─── STORED DATA ───

/-- Write a range for a context. A write to another package is posted elsewhere. `ptr` is the pointer of the access and k its core.
A store that finds a sector of its own context lost writes nothing (R449). -/
def State.writeRange (s : State) (k ctx : Nat) (ptr : Word) (r : Range) (bs : List Byte) : State × Met :=
  match r with
  | .pool j off n =>
    let c := s.coreAt j
    match c.checkPartial off n with
    | .error (.sense k off n w) => (s, .sense k off n w)
    | .error (.trap _ info) => (s, .pool info)
    | .error _ => (s, .wait)
    | .ok _ => (s.setCore (c.scrPut off bs), .ok)
  | .mem ts =>
    if r.host && !s.mem.linkUp then
      ({ s with mem := { s.mem with recs := s.mem.recs ++ [⟨0, k, 0x0072, 0, some ctx, 0, ptr, 0, 0, 0, 0⟩] } }, .ok)
    else
      let (m, b) := lookPieces s.mem (pieces ts)
      if (m.doomed.drop s.mem.doomed.length).any fun d => d.ctx == ctx && d.sector.isSome then ({ s with mem := m }, m.met ts b)
      else ({ s with mem := writePieces m ctx (pieces ts) bs }, m.met ts b)
  | .peer .. => (s, .ok)

/-- A record of poison consumed by core k (R409). -/
def MemState.consumed (m : MemState) (k ctx code : Nat) (ptr : Word) : MemState :=
  { m with recs := m.recs ++ [⟨0, k, 0x0025, 0, some ctx, code, ptr, 0, 0, 0, 0⟩] }

/-- Did an access find that a sector of its own context is lost? It is then not performed and its context ends (R417,
R449). -/
def State.ownLoss (s : State) (ctx : Nat) : Bool := s.mem.doomed.any fun d => d.ctx == ctx && d.sector.isSome

/-- The pointer of the first byte at fault of an access to a pool (R201): that of the poisoned sector of R193's offset, if the
access begins before it. The pool windows hold the offset in bits [19:0]. -/
def faultPointer (ptr info : Word) : Word :=
  let sector := bits info.toNat 19 0
  let off := bits ptr.toNat 19 0
  if off < sector then ptr + BitVec.ofNat 64 (sector - off) else ptr

/-- The outcome of what a sequencer's access met (R212, R415). -/
def State.judge (s : State) (ptr : Word) (met : Met) : SRes State :=
  let c := s.core
  if s.ownLoss c.ctx then .error (.stall 256 false, some s.mem)
  else match met with
    | .ok => .ok s
    | .wait => .error (.stall 256 false, none)
    | .pool info => .error (.trap 0x0C (faultPointer ptr info), none)
    | .sense k off n w => .error (.sense k off n w, some s.mem)
    | .dev .fresh i => .error (.trap 0x0C (ptr + BitVec.ofNat 64 i), some s.mem)
    | .dev _ i => .error (.trap 0x0C (ptr + BitVec.ofNat 64 i), some (s.mem.consumed c.kid c.ctx 0x0C (ptr + BitVec.ofNat 64 i)))

/-! ## Other packages (R306, R396) -/

/-- The packages to which a core has operations outstanding: stores not acknowledged, and loads and atomics whose result is not
written (R396). -/
def Core.peerTargets (c : Core) : List Nat :=
  c.peerStores.map (·.package) ++ (c.peerLoads.filter fun x => c.vars.any fun v => v.id == x.1).map (·.2)

/-- Operations outstanding to a package (R395). -/
def State.outstanding (s : State) (pkg : Nat) : Nat := ((s.cores.flatMap Core.peerTargets).filter (· == pkg)).length

/-- A sequencer without a credit toward its target stalls (R396). An atomic waits for the earlier stores to its target, after
which it is performed there (R306). -/
def State.credit (s : State) (r : Range) (atomic : Bool) : SRes Unit :=
  match r with
  | .peer pkg _ _ =>
    if s.host.txcred ≤ s.outstanding pkg || (atomic && s.core.peerStores.any fun p => p.package == pkg) then
      .error (.stall 256 false, none)
    else .ok ()
  | _ => .ok ()

/-- The load or atomic that takes the next number of a result holds a credit toward its target (R396). -/
def Core.holdCredit (c : Core) (r : Range) : Core :=
  match r with
  | .peer pkg _ _ => { c with peerLoads := (c.nextId, pkg) :: c.peerLoads.filter fun x => c.vars.any fun v => v.id == x.1 }
  | _ => c

/-- What an offset of this package's own aperture names in context PEERX.CTX, or the code of a refusal (R397). -/
def State.aperture (s : State) (k off n : Nat) (a : Access) : State × Except Nat (List Place) :=
  let active := match s.mem.ctx s.host.peerCtx with | some c => c.state == 1 | none => false
  if !s.host.peerEn || !active || s.host.xsize * 2 ^ 30 < off + n then (s, .error 0x0022)
  else match s.placeBytes k s.host.peerCtx a (s.host.peerBase * 2 ^ 30 + off) n with
    | (s, .ok l) => (s, .ok l)
    | (s, .error (cause, _)) => (s, .error (if cause = 0x09 then 0x0020 else if cause = 0x0A then 0x0021 else 0x0022))

/-- The aperture of this package, when a range names its own rank (R396, R397), or the code of a refusal: while every port is down no
aperture is reached. -/
def State.ownAperture (s : State) (r : Range) (a : Access) : State × Except Nat Range :=
  match r with
  | .peer pkg off n =>
    if s.host.ports = 0 then (s, .error 0x0022)
    else if pkg ≠ s.host.rank then (s, .ok r)
    else match s.aperture s.core.kid off n a with
      | (s, .ok l) => (s, .ok (Range.of l))
      | (s, .error code) => (s, .error code)
  | _ => (s, .ok r)

/-- The range that a load or an atomic of a sequencer reads: of one that its target refuses no value is stated, and a free
value comes as from another package (R307, R397; log 15). -/
def State.peerRange (s : State) (r : Range) (a : Access) : State × Range :=
  match s.ownAperture r a with
  | (s, .ok r') => (s, r')
  | (s, .error _) => (s, r)

/-- Check a generic access of the core in view: a fault traps with its cause and the first byte at fault (R210). Where its page walk finds a
sector of its own context lost, it raises none (R449). -/
def State.check (s : State) (p : Word) (n : Nat) (a : Access) : SRes (State × Range) :=
  match s.resolve s.core.kid s.core.ctx p n a with
  | (s, .error (cause, q)) =>
    if s.ownLoss s.core.ctx then .error (.stall 256 false, some s.mem) else .error (.trap cause (BitVec.ofNat 64 q), some s.mem)
  | (s, .ok r) => .ok (s, r)

/-! ## The operations -/

/-- Locations of a range for the races of its memory; none of another package. -/
def Range.locs : Range → List (Nat × Nat)
  | .pool _ off n => poolLocs off n
  | .mem ts => ts.map fun t => (t.kind, t.addr)
  | .peer .. => []

/-- The races that accesses to a range may take part in. -/
def State.racesOf (s : State) : Range → List Race
  | .pool k _ _ => (s.coreAt k).races
  | .mem _ => s.mem.races
  | .peer .. => []

/-- Read a range for the sequencer of the core in view (R300). -/
def State.loadRange (s : State) (r : Range) : State × List Byte × Met :=
  let (t, bs, met) := s.readRange r
  (t, if (s.racesOf r).isEmpty then bs else s.core.sees (s.racesOf r) (r.locs.zip bs), met)

/-- Write a range for the sequencer of the core in view (R300). -/
def State.storeRange (s : State) (ptr : Word) (r : Range) (bs : List Byte) : State × Met :=
  let c := s.core
  let rs := s.racesOf r
  if rs.isEmpty then s.writeRange c.kid c.ctx ptr r bs
  else
    let held := (s.readRange r).2.1
    let keep := c.leaves rs (r.locs.zip (held.zip bs))
    let rs := rs.map (c.raceStored (r.locs.zip bs))
    let (s, met) := s.writeRange c.kid c.ctx ptr r keep
    (match r with
      | .pool k _ _ => s.modCore k fun d => { d with races := rs }
      | _ => { s with mem := { s.mem with races := rs } }, met)

def issueLdg (o : Op) (s : State) : SRes State := do
  let (c, x) ← liftRes (s.core.sources (.ldg o))
  let p := x.a.toWord
  let n := widthBytes x.b.toWord.toNat
  let (s, r) ← ({ s with core := c } : State).check p n .read
  s.credit r false
  let (s, r') := s.peerRange r .read
  let (s, bs, met) := s.loadRange r'
  let s ← s.judge p met
  .ok { s with core := (s.core.holdCredit r).issueResult (.ldg o) (.word (extendLoad o.mod n (leValue bs))) }

/-- A store that meets poison merges under it and traps nothing (R461). -/
def State.storeMet (s : State) (ptr : Word) (met : Met) : SRes State :=
  let c := s.core
  if s.ownLoss c.ctx then .error (.stall 256 false, some s.mem)
  else match met with
    | .ok => .ok s
    | .wait => .error (.stall 256 false, none)
    | .pool info => .error (.trap 0x0C (faultPointer ptr info), none)
    | .sense k off n w => .error (.sense k off n w, some s.mem)
    | .dev .poison _ => .ok { s with mem := s.mem.consumed c.kid c.ctx 0x0C ptr }
    | .dev _ _ => .ok s

/-- Post a store to another package (R306). -/
def Core.postPeer (c : Core) (pkg : Nat) (ptr : Word) (bs : List Byte) : Core :=
  { c with peerStores := c.peerStores ++ [⟨c.nextId, c.ctx, pkg, ptr, bs⟩], nextId := c.nextId + 1 }

def issueStg (o : Op) (s : State) : SRes State := do
  let (c, x) ← liftRes (s.core.sources (.stg o))
  liftRes c.outsideRegion
  let p := x.a.toWord
  let n := widthBytes x.c.toWord.toNat
  let bs := leBytes n x.b.toWord.toNat
  let (s, r) ← ({ s with core := c } : State).check p n .write
  s.credit r false
  match r with
  | .peer pkg _ _ => .ok { s with core := s.core.postPeer pkg p bs }
  | r =>
    let (s, met) := s.storeRange p r bs
    s.storeMet p met

/-- The old value of a generic atomic is outstanding; within a bundle it is held until the bundle retires (R281). -/
def Core.issueAtomic (c : Core) (i : Instr) (x : Val) : Core :=
  match i.info with
  | some (r, o) => c.issueVar r.slot.num (portDest o.dst) (if c.cur.isSome then .held x else .value x)
  | none => c

/-- An atomic on n bytes: `f` gives the new value from the old one, or none where nothing is written (R207, R209). -/
def State.atomic (s : State) (i : Instr) (p : Word) (n : Nat) (f : Nat → Option Nat) : SRes State := do
  if p.toNat % n ≠ 0 then .error (.trap 0x0B p, none)
  else
    let (s, r) ← s.check p n .atomic
    s.credit r true
    let (s, r') := s.peerRange r .atomic
    let (s, bs, met) := s.loadRange r'
    let s ← s.judge p met
    let old := leValue bs
    let done (s : State) : SRes State := .ok { s with core := (s.core.holdCredit r).issueAtomic i (.word (BitVec.ofNat 64 old)) }
    match f old with
    | none => done s
    | some v => done (s.storeRange p r' (leBytes n v)).1

def issueAtomg (o : Op) (s : State) : SRes State := do
  let (c, x) ← liftRes (s.core.sources (.atomg o))
  liftRes c.outsideRegion
  let n := atomBytes o.mod
  State.atomic { s with core := c } (.atomg o) x.a.toWord n fun old =>
    some (atomicNew x.c.toWord.toNat n old (x.b.toWord.toNat % 2 ^ (8 * n)))

def issueCasg (o : Op) (s : State) : SRes State := do
  let (c, x) ← liftRes (s.core.sources (.casg o))
  liftRes c.outsideRegion
  let n := atomBytes o.mod
  State.atomic { s with core := c } (.casg o) x.a.toWord n fun old =>
    if old = x.b.toWord.toNat % 2 ^ (8 * n) then some (x.c.toWord.toNat % 2 ^ (8 * n)) else none

/-! ## Engine accesses (R248) -/

/-- The completion code of a fault's cause. -/
def codeOf (cause : Nat) : Nat := if cause = 0x09 then 0x0020 else if cause = 0x0A then 0x0021 else 0x0022

/-- No completion code: the access waits, because a group of a pool is being rebuilt (R196). -/
def heldCode : Nat := 2 ^ 16

def Met.code : Met → Nat
  | .ok => 0
  | .pool _ | .sense .. => 0x0012
  | .wait => heldCode
  | .dev .fresh _ => 0x0010
  | .dev _ _ => 0x0011

/-- An access of an engine detects the errors of the pool sectors it reads (R191): the sectors this poisoned. -/
def State.detectRange (s : State) (r : Range) (write : Bool) : State × List Nat :=
  match r with
  | .pool k off n =>
    let (c, found) := (s.coreAt k).detect off n write
    (if (s.coreAt k).latent.isEmpty then s else s.setCore c, found)
  | _ => (s, [])

/-- Poison that a command of core k consumed is recorded (R409, R415), but for what its own access has just recorded. -/
def State.engineMet (s : State) (k ctx : Nat) (ptr : Word) (met : Met) (found : List Nat) : State :=
  match met with
  | .dev .poison _ | .dev .lost _ => if s.ownLoss ctx then s else { s with mem := s.mem.consumed k ctx 0x0011 ptr }
  | .pool info =>
    if found.contains (bits info.toNat 19 0 / 32) then s
    else { s with mem := s.mem.consumed k ctx 0x0012 (info &&& (BitVec.ofNat 64 (2 ^ 63 - 1))) }
  | _ => s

───

#### WHAT TO DO:
Set down exactly the lines of the data above, beginning with the line that has "let old := leValue bs" and ending with the line that has "let (c, found)", and no others.

#### REPLY TO THE EXERCISE:
    let old := leValue bs
    let done (s : State) : SRes State := .ok { s with core := (s.core.holdCredit r).issueAtomic i (.word (BitVec.ofNat 64 old)) }
    match f old with
    | none => done s
    | some v => done (s.storeRange p r' (leBytes n v)).1

def issueAtomg (o : Op) (s : State) : SRes State := do
  let (c, x) ← liftRes (s.core.sources (.atomg o))
  liftRes c.outsideRegion
  let n := atomBytes o.mod
  State.atomic { s with core := c } (.atomg o) x.a.toWord n fun old =>
    some (atomicNew x.c.toWord.toNat n old (x.b.toWord.toNat % 2 ^ (8 * n)))

def issueCasg (o : Op) (s : State) : SRes State := do
  let (c, x) ← liftRes (s.core.sources (.casg o))
  liftRes c.outsideRegion
  let n := atomBytes o.mod
  State.atomic { s with core := c } (.casg o) x.a.toWord n fun old =>
    if old = x.b.toWord.toNat % 2 ^ (8 * n) then some (x.c.toWord.toNat % 2 ^ (8 * n)) else none

/-! ## Engine accesses (R248) -/

/-- The completion code of a fault's cause. -/
def codeOf (cause : Nat) : Nat := if cause = 0x09 then 0x0020 else if cause = 0x0A then 0x0021 else 0x0022

/-- No completion code: the access waits, because a group of a pool is being rebuilt (R196). -/
def heldCode : Nat := 2 ^ 16

def Met.code : Met → Nat
  | .ok => 0
  | .pool _ | .sense .. => 0x0012
  | .wait => heldCode
  | .dev .fresh _ => 0x0010
  | .dev _ _ => 0x0011

/-- An access of an engine detects the errors of the pool sectors it reads (R191): the sectors this poisoned. -/
def State.detectRange (s : State) (r : Range) (write : Bool) : State × List Nat :=
  match r with
  | .pool k off n =>
    let (c, found) := (s.coreAt k).detect off n write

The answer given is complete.